Now ... the night of the date.  I got to the bar I was meeting him at first.  Had never been there before, and it was a Friday night in the North End - so the place was packed.  I waited for him at the door.

He walked in ... Looked just like his pictures, good!  We hug and first thing he says is "Why are you just standing by the door?  Did you look on the other side of the bar for seats?  Let's go ..." and starts walking.

I'm following behind him like a puppy, trying to say over the crowd "I didn't know their was a bar on the other side here" ... as he spots two seats and says "See!" .... sits down and I follow suit, my radar already up as I think "well, ok!  Nice to meet you, too!!!"

The conversation swirls around the ketchup business, how well he does at his job, his upcoming business trips...  I have no idea what this guy is thinking about me and I'm sensing major cockiness.
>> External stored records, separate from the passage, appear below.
-- ==== Sys2Proof/Laws/Answers.lean ====
section
/-!
SUPPORT. Laws of ANSWER and HOLDINGS frames, and the Extent Table after them.
-/

namespace Sys2Proof.Machine

theorem exec_answerFrame {s : State} {f : Heard} {t : Station} {a : AnswerBody} (hr : s.env.rstLow = false) (hf :
    Machine.Heard.receive f = some (t, .answer a)) (hp : t ≠ s.env.me) (h1 :
    s.ctl.station = .active ∨ s.ctl.station = .frozen ∨ s.ctl.station = .leaving) :
    exec (.answerFrame f) s = .next { s with ctl := s.ctl.takeAnswer s.env t a } := by
  refine (next_onCtl s _ hr).trans ?_
  unfold Ctl.hearAnswer
  rw [hf]
  dsimp only
  unfold Ctl.dispatch
  have : s.ctl.station.takesPresence = true ∧ s.ctl.station.takesAnswer = true := by rcases h1 with h | h | h <;> rw [h]
      <;> exact ⟨rfl, rfl⟩
  rw [if_neg (by simp [this.1]), if_neg hp, if_pos this.2]

theorem verdictOf_code (v : Verdict) : verdictOf v.code = some v := by cases v <;> rfl

theorem jobMatches_iff (c : Ctl) (k : Env) (slot : Fin 2) (t : Station) (id : PageId) (a : AnswerBody) :
    c.jobMatches k slot t id a = true ↔ ∃ j, c.jobs.get slot = some j ∧ j.target = t ∧ a.addressee = byteOf k.me.val ∧
    a.isCopy = true ∧ j.page = id ∧ j.cancelled = false ∧ j.state ≠ .reading := by
  unfold Ctl.jobMatches
  cases c.jobs.get slot with
  | none => simp
  | some j => simp [and_assoc]

theorem jobMatches_congr {c d : Ctl} (h : d.jobs = c.jobs) (k : Env) (slot : Fin 2) (t : Station) (id : PageId) (a :
    AnswerBody) : d.jobMatches k slot t id a = c.jobMatches k slot t id a := by
  unfold Ctl.jobMatches
  rw [h]

theorem endMatched_false (c : Ctl) (k : Env) (slot : Fin 2) (t : Station) (id : PageId) (a : AnswerBody) (v : Verdict)
    (m : Bool) (h : v.endsJob = false ∨ m = false ∨ c.jobMatches k slot t id a = false) :
    c.endMatched k slot t id a v m = c := by
  unfold Ctl.endMatched
  rw [if_neg]
  intro hc
  simp only [Bool.and_eq_true] at hc
  rcases h with h | h | h
  · rw [h] at hc; exact absurd hc.1.1 (by simp)
  · rw [h] at hc; exact absurd hc.1.2 (by simp)
  · rw [h] at hc; exact absurd hc.2 (by simp)

theorem closeJob_shape (c : Ctl) (slot : Fin 2) {j : Job} (hj : c.jobs.get slot = some j) : c.closeJob slot = { c with
    tx := c.tx.withdraw (fun b => b.isCopyOf slot),
    jobs := vput c.jobs slot (if ∃ e ∈ c.tx.entries, e.sending = true ∧
        e.body.isCopyOf slot = true then some { j with cancelled := true, owed := false, timer := none } else none)
        } := by
  unfold Ctl.closeJob
  rw [hj]
  dsimp only
  have : c.copySending slot = true ↔ ∃ e ∈ c.tx.entries, e.sending = true ∧ e.body.isCopyOf slot = true := by
    unfold Ctl.copySending
    simp [List.any_eq_true]
  by_cases h : c.copySending slot = true
  · rw [if_pos h, if_pos (this.1 h)]; rfl
  · rw [if_neg h, if_neg (fun hc => h (this.2 hc))]; rfl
I start to feel a little put off, which is further amplified as he orders ...  chardonnay's ...  while I'm sipping bourbon, which he is disgusted by.

We continue to part two of the date, improv.  I so appreciated him getting these tickets and putting this effort in and I soon realized why.
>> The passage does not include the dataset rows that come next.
-- ==== Sys2Proof/Laws/Forming.lean ====
section
/-!
SUPPORT. Laws of formation (R7, R8, R111): what forming an extent of a page does to the directory, the fill pair, the Extent
Table and the queue of its unit.
-/

namespace Sys2Proof.Machine

theorem Ctl.fillOf_setFill {c : Ctl} {seq : Word} {b : Fin 2} {p p' : FillPage} (h : c.fillOf seq = some (b, p))
    (hp : p'.seq = seq) : (c.setFill b (some p')).fillOf seq = some (b, p') := by
  unfold Ctl.fillOf at h ⊢
  unfold Ctl.setFill
  dsimp only at h ⊢
  match b with
  | 0 => rw [vput_get_same]; simp [hp]
  | 1 =>
    rw [vput_get_other _ _ _ _ (by decide), vput_get_same]
    cases h0 : c.fill.get 0 with
    | none => simp [hp]
    | some q =>
      rw [h0] at h
      by_cases hq : q.seq = seq
      · simp [hq] at h
      · simp [hq, hp]

/-- The buffer of the open page is the one that holds its seq. -/
theorem Ctl.fillOf_openPage {c : Ctl} {k : Env} {b : Fin 2} {p : FillPage} (h : c.openPage k = some (b, p)) :
    c.fillOf p.seq = some (b, p) := by
  obtain ⟨hb, e, he, hc⟩ := Ctl.openPage_spec h
  unfold Ctl.fillOf
  dsimp only
  match b with
  | 0 => rw [hb]; simp
  | 1 =>
    rw [hb]
    cases h0 : c.fill.get 0 with
    | none => simp
    | some q =>
      by_cases hq : q.seq = p.seq
      · unfold Ctl.openPage at h
        dsimp only at h
        rw [h0] at h
        dsimp only at h
        rw [hq, he] at h
        simp [hc] at h
      · simp [hq]

/-- A transmission from the fill buffer changes the transmit queue, the Extent Table and what is owed. -/
theorem Ctl.transmit_fill_shape {c : Ctl} {k : Env} {seq : Word} (ext : Nat) (mask : Byte) {x : Fin 2 × FillPage}
    (h : c.fillOf seq = some x) :
    ∃ tx et owed, c.transmit k seq ext mask = { c with tx := tx, et := et, owed := owed } := by
  unfold Ctl.transmit
  split
  · exact ⟨_, _, _, rfl⟩
  · obtain ⟨b, p⟩ := x
    simp only [h]
    split
    · unfold Ctl.sendExtent
      repeat' split
      all_goals exact ⟨_, _, _, rfl⟩
    · exact ⟨_, _, _, rfl⟩

/-- The request of the program of one extent of a page (R114). -/
def Ctl.extentProgram (c : Ctl) (k : Env) (b : Fin 2) (p : FillPage) (e : Entry) (a : PageAddr) (i : ExtentInfo) : Request :=
  { who := .own p.seq false (i.number + 1), emergency := decide (c.station = .leaving) && decide (p.urgent = some i.number),
    op := .program { page := a, first := i.first, count := i.count,
                     identity := if i.number = 0 then some (identityBytes (byteOf k.me.val) p.seq) else none,
                     descs := [p.descriptor e.holderSet i], source := .fill b } }

/-- The next program of a page that has none outstanding and is kept in place (R114). -/
theorem Ctl.requestProgram_eq {c : Ctl} {k : Env} {b : Fin 2} {p : FillPage} {e : Entry} {a : PageAddr} {i : ExtentInfo}
    (hf : c.fillOf p.seq = some (b, p)) (he : c.ownEntry k p.seq = some e) (ha : e.localPage = some a)
    (hr : c.inRetired a = false) (hp : p.failed = false) (hn : e.pendingExt = none)
    (hi : p.extents[e.ownDepth k]? = some i) :
    c.requestProgram k p.seq =
      (c.update k (ownId k p.seq) (fun e => { e with pendingExt := some (i.number + 1) })).enter
        (c.extentProgram k b p e a i) := by
  unfold Ctl.requestProgram Ctl.extentProgram
  rw [hf, he]
  simp only [hp, hn, hi, ha, hr, Option.isSome_none, Bool.or_self, Bool.false_eq_true, if_false]

/-- While a program of the page is outstanding no other is requested (R114). -/
theorem Ctl.requestProgram_pending {c : Ctl} {k : Env} {seq : Word} {e : Entry} (he : c.ownEntry k seq = some e)
    (h : e.pendingExt.isSome = true) : c.requestProgram k seq = c := by
  unfold Ctl.requestProgram
  rw [he]
  split
  · rename_i e' he'
    cases he'
    rw [h, Bool.or_true, if_pos rfl]
  · rfl

/-- The entry of an extent just formed (R113). -/
structure NewEntry (p : FillPage) (i : ExtentInfo) (prog : LocalProg) (x : ETEntry) : Prop where
  seq : x.seq = p.seq
  ext : x.ext = i.number
  first : x.first = i.first
  count : x.count = i.count
  prog : x.prog = prog
  settled : x.settled = .none

/-- The fields of the directory entry that a formation sets (R111). -/
def Entry.withExtent (i : ExtentInfo) (e : Entry) : Entry :=
  { e with known := max e.known (i.number + 1), used := i.last, closed := e.closed || i.closing }

/-- Forming an extent of a page in the directory sets its buffer, one entry at the tail at most, and its fields. -/
theorem Ctl.addExtent_eq {c : Ctl} {k : Env} {p : FillPage} {e : Entry} (he : c.ownEntry k p.seq = some e) (b : Fin 2)
    (noFit : Bool) (entry : Option LocalProg) :
    ∃ l, (entry = none → l = []) ∧ (∀ prog, entry = some prog → ∃ x, l = [x] ∧ NewEntry p (p.nextExtent noFit) prog x) ∧
      c.addExtent k b p noFit entry =
        Ctl.update { c with fill := vput c.fill b (some { p with extents := p.extents ++ [p.nextExtent noFit] }),
                            et := c.et ++ l } k (ownId k p.seq) (Entry.withExtent (p.nextExtent noFit)) := by
  have he' : (c.setFill b (some { p with extents := p.extents ++ [p.nextExtent noFit] })).ownEntry k p.seq = some e := he
  unfold Ctl.addExtent
  dsimp only
  cases entry with
  | none => exact ⟨[], fun _ => rfl, by simp, by simp only [List.append_nil]; rfl⟩
  | some prog =>
    rw [he']
    refine ⟨[_], by simp, fun _ h => ⟨_, rfl, ?_⟩, rfl⟩
    cases h
    split
    · unfold ETEntry.withExtra
      split <;> exact ⟨rfl, rfl, rfl, rfl, rfl, rfl⟩
    · exact ⟨rfl, rfl, rfl, rfl, rfl, rfl⟩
As I sat there looking around like "are people really finding this funny?" ... my date is laughing so hard there is knee slapping happening!   AND OF COURSE we are called out right away.  I was asked my name, to which I responded in complete embarrassment "oh God".  And when we're asked how we know each other I instantly blurt out "it's our first date" ...  we were then asked for the rest of the night if that was true, and Ketchup said I should have lied and said we knew each other for years.  I think he was really disappointed I called us out like that.

The night ends harmlessly.  And by harmlessly, I mean making out in a gay bar surrounded by gay men (can you tell this was my suggestion-portion of the evening?) and off we went on our separate ways.

Saturday.  The next day ....

I don't hear from him all day.

Sunday.  I go to church.  I sit in my car after and debate writing.  I hear my best friend saying "don't do it".   I hear my mother saying "do not write to him, especially if he's cocky - he'll LOVE that".  I hear no no no ... so what do I do ...

I text.

"Safe travels on your business trip"

"Thanks, blondie - I'll talk to you when I'm back to set something else up".

WHEN HE'S BACK!?

We've been talking all day everyday and now he's traveling from Sunday to Friday!  And it's not like he's going anywhere crazy, he's going to be in PITTSBURGH.  Which reminds me of the movie, He's Just Not That Into You.  I'm taking it this isn't a good sign ...

Monday, Tuesday, Wednesday evening now ... nothing.  I go to bed and google the quote from the movie I was just referring to:


I'm Gigi.  

And as I admit defeat, I turn on the TV and GUESS what is on.  

He's Just Not That Into You.  

I'm a firm believer in signs, as everyone knows, and hello!?  Could their be a bigger sign!  Just as the part was on, I video tapped it from my phone - to save - as a reminder to swear off Ketchup for the rest of my life and move forward.   Proof ...  I taped it in the dark, from my bed, while it played on my iPad and I frowned:




Two minutes after taping this ... I  get a text. 

It's Ketchup.  "Hey hey ...."

Long story, which is already long, cut a bit shorter - he lands Friday night and wants to see me Saturday.  Today.  And has suggested drinks and a movie, OR if he's tired from travel, perhaps I'd want to go to his condo in town and he will make me dinner before the movie.   WHAT!?  

Looking forward to seeing if the cockiness is indeed true cockiness or maybe it was confidence with a slice of nervousness?   

Moral of the story here and lessons learned are:

  • Don't text until you get a reply to your last text.  Be patient. 
  • Guys don't like to text when they're working/traveling for work.
  • Some signs are the signs you think they are.  
  • Maybe that movie isn't all true.
  • I can still put ketchup on my French Fries.   For now.